Tuesday, June 19, 2007

There’s a whiff of stagflation in the air. To be sure, it’s still much too early to say that stagflation, the scourge of Jimmy Carter’s presidency, is making a comeback. But have you noticed the latest three-month data points for economic growth and inflation?

The Commerce Department reported on May 31 that gross domestic product (GDP) for the first quarter limped along at a 0.6 percent annual rate. In the unlikely event that such a pace proceeds apace for a couple more quarters, such a trend would probably qualify as a “growth recession.” Regarding inflation, the Labor Department reported Friday that the Consumer Price Index for Urban Consumers (CPI-U) has increased at a 7 percent compound annual rate during the three months ending in May. Compared to a 2.5 percent increase for all of 2006, the CPI-U has been rising at an annual rate of 5.5 percent during the first five months of 2007. The CPI index used to calculate real (i.e., inflation-adjusted) wages has increased at an annual rate of 8.5 percent for the latest three months. And the Producer Price Index for finished goods, which measures price changes at the wholesale level, has galloped ahead at an annual rate of 10 percent during the last three months.

The acceleration in inflation this year has been clobbering average real wages of nonsupervisory and production workers, who comprise 80 percent of the private-sector work force.
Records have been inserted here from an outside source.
/-- Table 9-9. -/
theorem test_decode_vector : agree decodeVar encodeSyllable [
    (0x10#8 ++ 0x02#8 ++ 0xC3#8 ++ 0xD1#8, .vadd .f32 (.row 2) (.qin 3) .ahi),
    (0x21#8 ++ 0x02#8 ++ 0xC3#8 ++ 0xD1#8, .vsub .bf16 (.row 2) (.qin 3) .ahi),
    (0x32#8 ++ 0x02#8 ++ 0xC3#8 ++ 0xD1#8, .vmul .f8a (.row 2) (.qin 3) .ahi),
    (0x43#8 ++ 0x02#8 ++ 0xC3#8 ++ 0xD1#8, .vfma .f8b (.row 2) (.qin 3) .ahi),
    (0x55#8 ++ 0x02#8 ++ 0xC3#8 ++ 0xD1#8, .vfms .i8 (.row 2) (.qin 3) .ahi),
    (0x66#8 ++ 0x02#8 ++ 0xC3#8 ++ 0xD1#8, .vmax .i8u (.row 2) (.qin 3) .ahi),
    (0x77#8 ++ 0x02#8 ++ 0xC3#8 ++ 0xD1#8, .vmin .i32 (.row 2) (.qin 3) .ahi),
    (0x88#8 ++ 0x03#8 ++ 0x40#8 ++ 0xBF#8, .vcmpEq .i32u 3 (.col 0) (.dg 63)),
    (0x97#8 ++ 0x01#8 ++ 0xC0#8 ++ 0xE0#8, .vcmpLt .i32 1 (.qin 0) .vzero),
    (0xA0#8 ++ 0x00#8 ++ 0xE1#8 ++ 0xD0#8, .vcmpLe .f32 0 .vones .alo),
    (0xB1#8 ++ 0xC8#8 ++ 0x00#8 ++ 0x01#8, .vadds .i8u (.qout 0) (.row 0) (.row 1)),
    (0xB4#8 ++ 0x00#8 ++ 0x00#8 ++ 0x01#8, .vand .i8 (.row 0) (.row 0) (.row 1)),
    (0xBA#8 ++ 0x00#8 ++ 0x00#8 ++ 0x01#8, .vor .i32 (.row 0) (.row 0) (.row 1)),
    (0xBF#8 ++ 0xFF#8 ++ 0x00#8 ++ 0x01#8, .vxor .i32u .vdisc (.row 0) (.row 1)),
    (0xC0#8 ++ 0x00#8 ++ 0x00#8 ++ 0x01#8, .vshl .i8 (.row 0) (.row 0) (.row 1)),
    (0xC7#8 ++ 0x00#8 ++ 0x00#8 ++ 0x01#8, .vshr .i32u (.row 0) (.row 0) (.row 1)),
    (0xC8#8 ++ 0x00#8 ++ 0x00#8 ++ 0x01#8, .vrotF32 (.row 0) (.row 0) (.row 1)),
    (0xC9#8 ++ 0x00#8 ++ 0x00#8 ++ 0x01#8, .vrotBf16 (.row 0) (.row 0) (.row 1)),
    (0xCC#8 ++ 0x00#8 ++ 0x00#8 ++ 0x01#8, .vrcpstep (.row 0) (.row 0) (.row 1)),
    (0xCD#8 ++ 0x00#8 ++ 0x00#8 ++ 0x01#8, .vrsqstep (.row 0) (.row 0) (.row 1)),
    (0xD2#8 ++ 0x04#8 ++ 0x03#8 ++ 0x00#8, .vcvt .f8a (.row 4) (.row 3) .f32),
    (0xE4#8 ++ 0x04#8 ++ 0x03#8 ++ 0x01#8, .vcvtSat .f4b (.row 4) (.row 3) .bf16),
    (0xF0#8 ++ 0x00#8 ++ 0x01#8 ++ 0x04#8, .vmov .f4b (.row 0) (.row 1)),
    (0xF1#8 ++ 0x00#8 ++ 0x01#8 ++ 0x01#8, .vabs .bf16 (.row 0) (.row 1)),
    (0xF2#8 ++ 0x00#8 ++ 0x01#8 ++ 0x02#8, .vneg .f8a (.row 0) (.row 1)),
    (0xF3#8 ++ 0x00#8 ++ 0x01#8 ++ 0x05#8, .vclamp .i8 (.row 0) (.row 1)),
    (0xF4#8 ++ 0x00#8 ++ 0x01#8 ++ 0x00#8, .vscale .f32 (.row 0) (.row 1)),
    (0xF5#8 ++ 0x00#8 ++ 0x01#8 ++ 0x00#8, .vexp2 (.row 0) (.row 1)),
    (0xF6#8 ++ 0x00#8 ++ 0x01#8 ++ 0x00#8, .vlog2 (.row 0) (.row 1)),
    (0xF7#8 ++ 0x00#8 ++ 0x01#8 ++ 0x00#8, .vrcpA (.row 0) (.row 1)),
    (0xF8#8 ++ 0x00#8 ++ 0x01#8 ++ 0x00#8, .vrsqA (.row 0) (.row 1))] = true := by
  decide +kernel

/-- Table 9-10. -/
theorem test_decode_permute : agree decodeVpe encodeSyllable [
    (0x01#8 ++ 0x00#8 ++ 0x00#8 ++ 0x02#8, .vmask 2),
    (0x15#8 ++ 0x00#8 ++ 0x01#8 ++ 0x02#8, .vshuf .i8 (.row 0) (.row 1) (.row 2)),
    (0x20#8 ++ 0x00#8 ++ 0x01#8 ++ 0x02#8, .vsel .f32 (.row 0) (.row 1) (.row 2)),
    (0x33#8 ++ 0x00#8 ++ 0x01#8 ++ 0x00#8, .vredSum .f8b (.row 0) (.row 1)),
    (0x46#8 ++ 0x00#8 ++ 0x01#8 ++ 0x00#8, .vredMax .i8u (.row 0) (.row 1)),
    (0x51#8 ++ 0x00#8 ++ 0x01#8 ++ 0x00#8, .vredMin .bf16 (.row 0) (.row 1)),
    (0x67#8 ++ 0x00#8 ++ 0x01#8 ++ 0x00#8, .vscanSum .i32 (.row 0) (.row 1)),
    (0x70#8 ++ 0x00#8 ++ 0x01#8 ++ 0x00#8, .vtopk (.row 0) (.row 1)),
    (0x88#8 ++ 0x00#8 ++ 0x01#8 ++ 0x00#8, .vargmax .i32u (.row 0) (.row 1)),
    (0x92#8 ++ 0x00#8 ++ 0x01#8 ++ 0x02#8, .vfind .f8a (.row 0) (.row 1) (.row 2)),
    (0xA6#8 ++ 0x00#8 ++ 0x00#8 ++ 0x00#8, .vidx .i8u (.row 0)),
    (0xB0#8 ++ 0x00#8 ++ 0x01#8 ++ 0x00#8, .vbcast .f32 (.row 0) (.row 1)),
    (0xC1#8 ++ 0x00#8 ++ 0x01#8 ++ 0x02#8, .vpack .bf16 (.row 0) (.row 1) (.row 2)),
    (0xD0#8 ++ 0x00#8 ++ 0x01#8 ++ 0x00#8, .vunpack .f32 (.row 0) (.row 1)),
    (0xE0#8 ++ 0x00#8 ++ 0xD0#8 ++ 0x00#8, .vrandLatch .f32 (.row 0)),
    (0xE8#8 ++ 0x00#8 ++ 0xD1#8 ++ 0x00#8, .vrandRequest .i32u (.row 0))] = true := by
  decide +kernel

/-- Tables 9-12 to 9-14. -/
theorem test_decode_words : agree decodeWord encodeWord [
    (0x7FFF, .lit 0x7FFF), (0x8ABC, .ext 0xABC), (0x9000, .engineNop), (0x9100, .dup), (0x9200, .drop), (0x9300, .swap),
    (0x9400, .over), (0x9500, .engineAdd), (0x963F, .sig 63), (0x9701, .waitt 1), (0x98FF, .loop 255), (0x9900, .endW),
    (0xA000, .lease), (0xA100, .unlease), (0xA201, .wload true), (0xA300, .wswap), (0xA401, .mma true), (0xA500, .aclr),
    (0xA600, .xout false), (0xA700, .ackpt), (0xA800, .acload), (0xA900, .kvapp), (0xAA00, .qk), (0xAB00, .sv),
    (0xAC00, .splice), (0xAD00, .repair), (0xAE00, .draw), (0xC000, .get), (0xC100, .put), (0xC200, .getr), (0xC300, .putr),
    (0xC400, .fill), (0xC500, .gather), (0xC600, .scatter), (0xC700, .publish), (0xC800, .xfer), (0xC900, .reduce),
    (0xE000, .aqBase), (0xE100, .aqDim), (0xE202, .aqEmit 2), (0xE303, .aqDrain 3), (0xE400, .aqWait)] = true := by
  decide +kernel

/-! Well-formedness: a term for each check, which the check refuses. -/

/-- Encodings that R229, R231 to R234 and Tables 9-8 to 9-13 refuse. -/
theorem test_wf_refuses : ([.sext 1 2 0, .zext 1 2 65, .vadd .f4b (.row 0) (.row 1) (.row 2), .vadd .f32 (.qin 0) (.row 1) (.row 2),
    .vadd .f32 (.row 0) (.qout 1) (.row 2), .vadd .f32 (.row 0) .vdisc (.row 2), .vadd .f32 .alo (.row 1) (.row 2),
    .vfma .f32 .vdisc (.row 1) (.row 2), .vfma .f32 (.qout 0) (.row 1) (.row 2), .vcmpEq .f4b 0 (.row 1) (.row 2),
    .vcmpLt .f32 0 (.qout 0) (.row 2), .vadds .f32 (.row 0) (.row 1) (.row 2), .vrotF32 .vzero (.row 1) (.row 2),
    .vcvt .f4b (.row 0) (.row 1) .f4b, .vmov .f32 (.row 0) (.qout 0), .vabs .f4b (.row 0) (.row 1), .vscale .i8 (.row 0) (.row 1),
    .vexp2 .vones (.row 1), .vshuf .f4b (.row 0) (.row 1) (.row 2), .vredSum .i8 (.row 0) (.row 1), .vredMax .f4b (.row 0) (.row 1),
    .vscanSum .bf16 (.row 0) (.row 1), .vtopk (.qin 1) (.row 1), .vidx .f32 (.row 0), .vpack .f32 (.row 0) (.row 1) (.row 2),
    .vunpack .f8a (.row 0) (.row 1), .vrandLatch .bf16 (.row 0), .vrandRequest .i8 (.row 0), .loop 0] : List Instr).all
    (fun i => !i.wf) = true := by
  decide +kernel

/-- Numbers that a package does not have (R8, R12, R14, R26, R86, R402). -/
theorem test_wf_refuses_numbers : ([.pickUp 2048, .engineCommandStart 0 6, .pageWalk 64, .leaseGrant 64 0,
    .deviceTableStore 0 3 0, .busTest 4096 [], .phaseCtlWrite 4 0, .valveWrite 256 ⟨0, 0⟩, .uncorrectableError (.dirty 0) 4096 0,
    .coreFence 512, .linkDown 260, .partOpen (.ring 64)] : List Instr).all (fun i => !i.wf) = true := by
  decide +kernel

/-- The greatest numbers that a package has are well formed. -/
theorem test_wf_accepts_numbers : ([.pickUp 2047, .engineCommandStart 2047 5, .pageWalk 63, .leaseGrant 63 0,
    .deviceTableStore 0 8 0, .busTest 4095 [], .phaseCtlWrite 3 0, .valveWrite 255 ⟨0, 0⟩, .uncorrectableError (.dirty 0) 4095 0,
    .coreFence 511, .linkDown 259, .partOpen (.ring 63), .partOpen (.host 0)] : List Instr).all Instr.wf = true := by
  decide +kernel

/-! Integer syllables: one step each, with results from Table 10-2 and R247, R248. -/

/-- R248's example: 12 bits from bit 8. -/
theorem test_bext_example : result (.bext 3 1 2) (two 0xABCD00 0xC08) = some 0xBCD := by decide +kernel
/-- R247: the edge cases of DIV and REM. -/
theorem test_div_edges : result (.div 3 1 2) (two 0x8000000000000000 0xFFFFFFFFFFFFFFFF) = some 0x8000000000000000 ∧
    result (.rem 3 1 2) (two 0x8000000000000000 0xFFFFFFFFFFFFFFFF) = some 0 ∧
    result (.div 3 1 2) (two 7 0) = some 0xFFFFFFFFFFFFFFFF ∧ result (.remu 3 1 2) (two 7 0) = some 7 := by decide +kernel
/-- R247: −7 by 2 is −3 with remainder −1. -/
theorem test_div_truncates : result (.div 3 1 2) (two 0xFFFFFFFFFFFFFFF9 2) = some 0xFFFFFFFFFFFFFFFD ∧
    result (.rem 3 1 2) (two 0xFFFFFFFFFFFFFFF9 2) = some 0xFFFFFFFFFFFFFFFF := by decide +kernel
/-- Table 10-2: the high halves of (−1) × 2, signed and unsigned. -/
theorem test_mulh : result (.mulh 3 1 2) (two 0xFFFFFFFFFFFFFFFF 2) = some 0xFFFFFFFFFFFFFFFF ∧
    result (.mulhu 3 1 2) (two 0xFFFFFFFFFFFFFFFF 2) = some 1 := by decide +kernel
/-- Table 10-2: SAR keeps the sign, and gb[63:6] is ignored. -/
theorem test_sar : result (.sar 3 1 2) (two 0x8000000000000000 0x43) = some 0xF000000000000000 := by decide +kernel
/-- Table 10-2: CLZ and CTZ of 0 give 64. -/
theorem test_clz_zero : result (.clz 3 0) (two 0 0) = some 64 ∧ result (.ctz 3 0) (two 0 0) = some 64 := by decide +kernel
/-- R248: BINS with w above 64 is taken as 64, at position 60. -/
theorem test_bins_wide : result (.bins 3 1 2) (two 0xFFFFFFFFFFFFFFFF 0x7F3C) = some 0xF000000000000000 := by decide +kernel
/-- R71: a write to g0 leaves nothing in flight. -/
theorem test_g0_write : (match exec (.add 0 1 2) (two 1 2) with | .next t => t.me.wq == [] | _ => false) = true := by
  decide +kernel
Their wages have been falling at an annual rate of 2.9 percent in 2007. Since the current economic expansion began in November 2001 (five and a half years ago), average real wages for these workers have increased a total of 0.6 percent, having risen by an average annual rate of one-tenth of 1 percent. Meanwhile, worker productivity from the end of 2001 through the first quarter of 2007 has increased by more than 14 percent, averaging 2.5 percent a year. There is a huge disconnect here. During the expansion so far, labor productivity has increased by 2.5 percent per year while average real wages for 80 percent of the private work force have been growing at 0.1 percent per year.

In fact, average real wages for this cohort are now lower than they were in August 2003. That is the month the Bush administration has selected to highlight the wonders of the labor market since then. According to the Bush administration, the labor market and the economy entered (and has remained in) a period of historic robustness since August 2003. Like clockwork, on the first Friday of every month within hours of the 8:30 a.m. release of the Labor Department’s monthly employment report, the White House’s Web site lights up with a celebratory press release proclaiming that the U.S. economy has created X-millions of jobs since August 2003. On June 1, the first Friday of this month, the White House dutifully reported: “Since August 2003, more than 8 million jobs have been created.” Two salient facts go unmentioned. First, there is never any acknowledgement that average real wages for 80 percent of private employees are lower than they were in August 2003, as they are today. Second, while the creation of 8 million jobs since August 2003 sounds like a bunch, it actually reflects a monthly average (178,000) that is 75 percent of the monthly average (237,000) achieved throughout the 96 months of the Clinton administration.

Average real wages for nonsupervisory workers aren’t the income levels that are stagnant or declining. For the 42.2 million women 25 years and older who work full time, median real weekly earnings were unchanged in 2007’s first quarter compared to August 2003 and were down compared to the first quarter of 2002 (five years ago). For the 53 million men 25 years and older working full time, median real weekly earnings were not only below their level of August 2003; these median real earnings were less than they were when Bill Clinton left the White House more than six years ago. At the median level, half the workers earn more and half earn less. Meanwhile, real median household income, which had declined during the first four years of the Bush administration after rising six consecutive years (1994-99) in the Clinton administration, finally increased in 2005 (the latest year available), but it still was nearly $1,300 (2.7 percent) below the 2000 level.

Perhaps these data partly explain why President Bush’s approval rating in the recent Wall Street Journal/NBC News poll plunged to 29 percent, its lowest level ever, while 66 percent of Americans disapproved of his performance.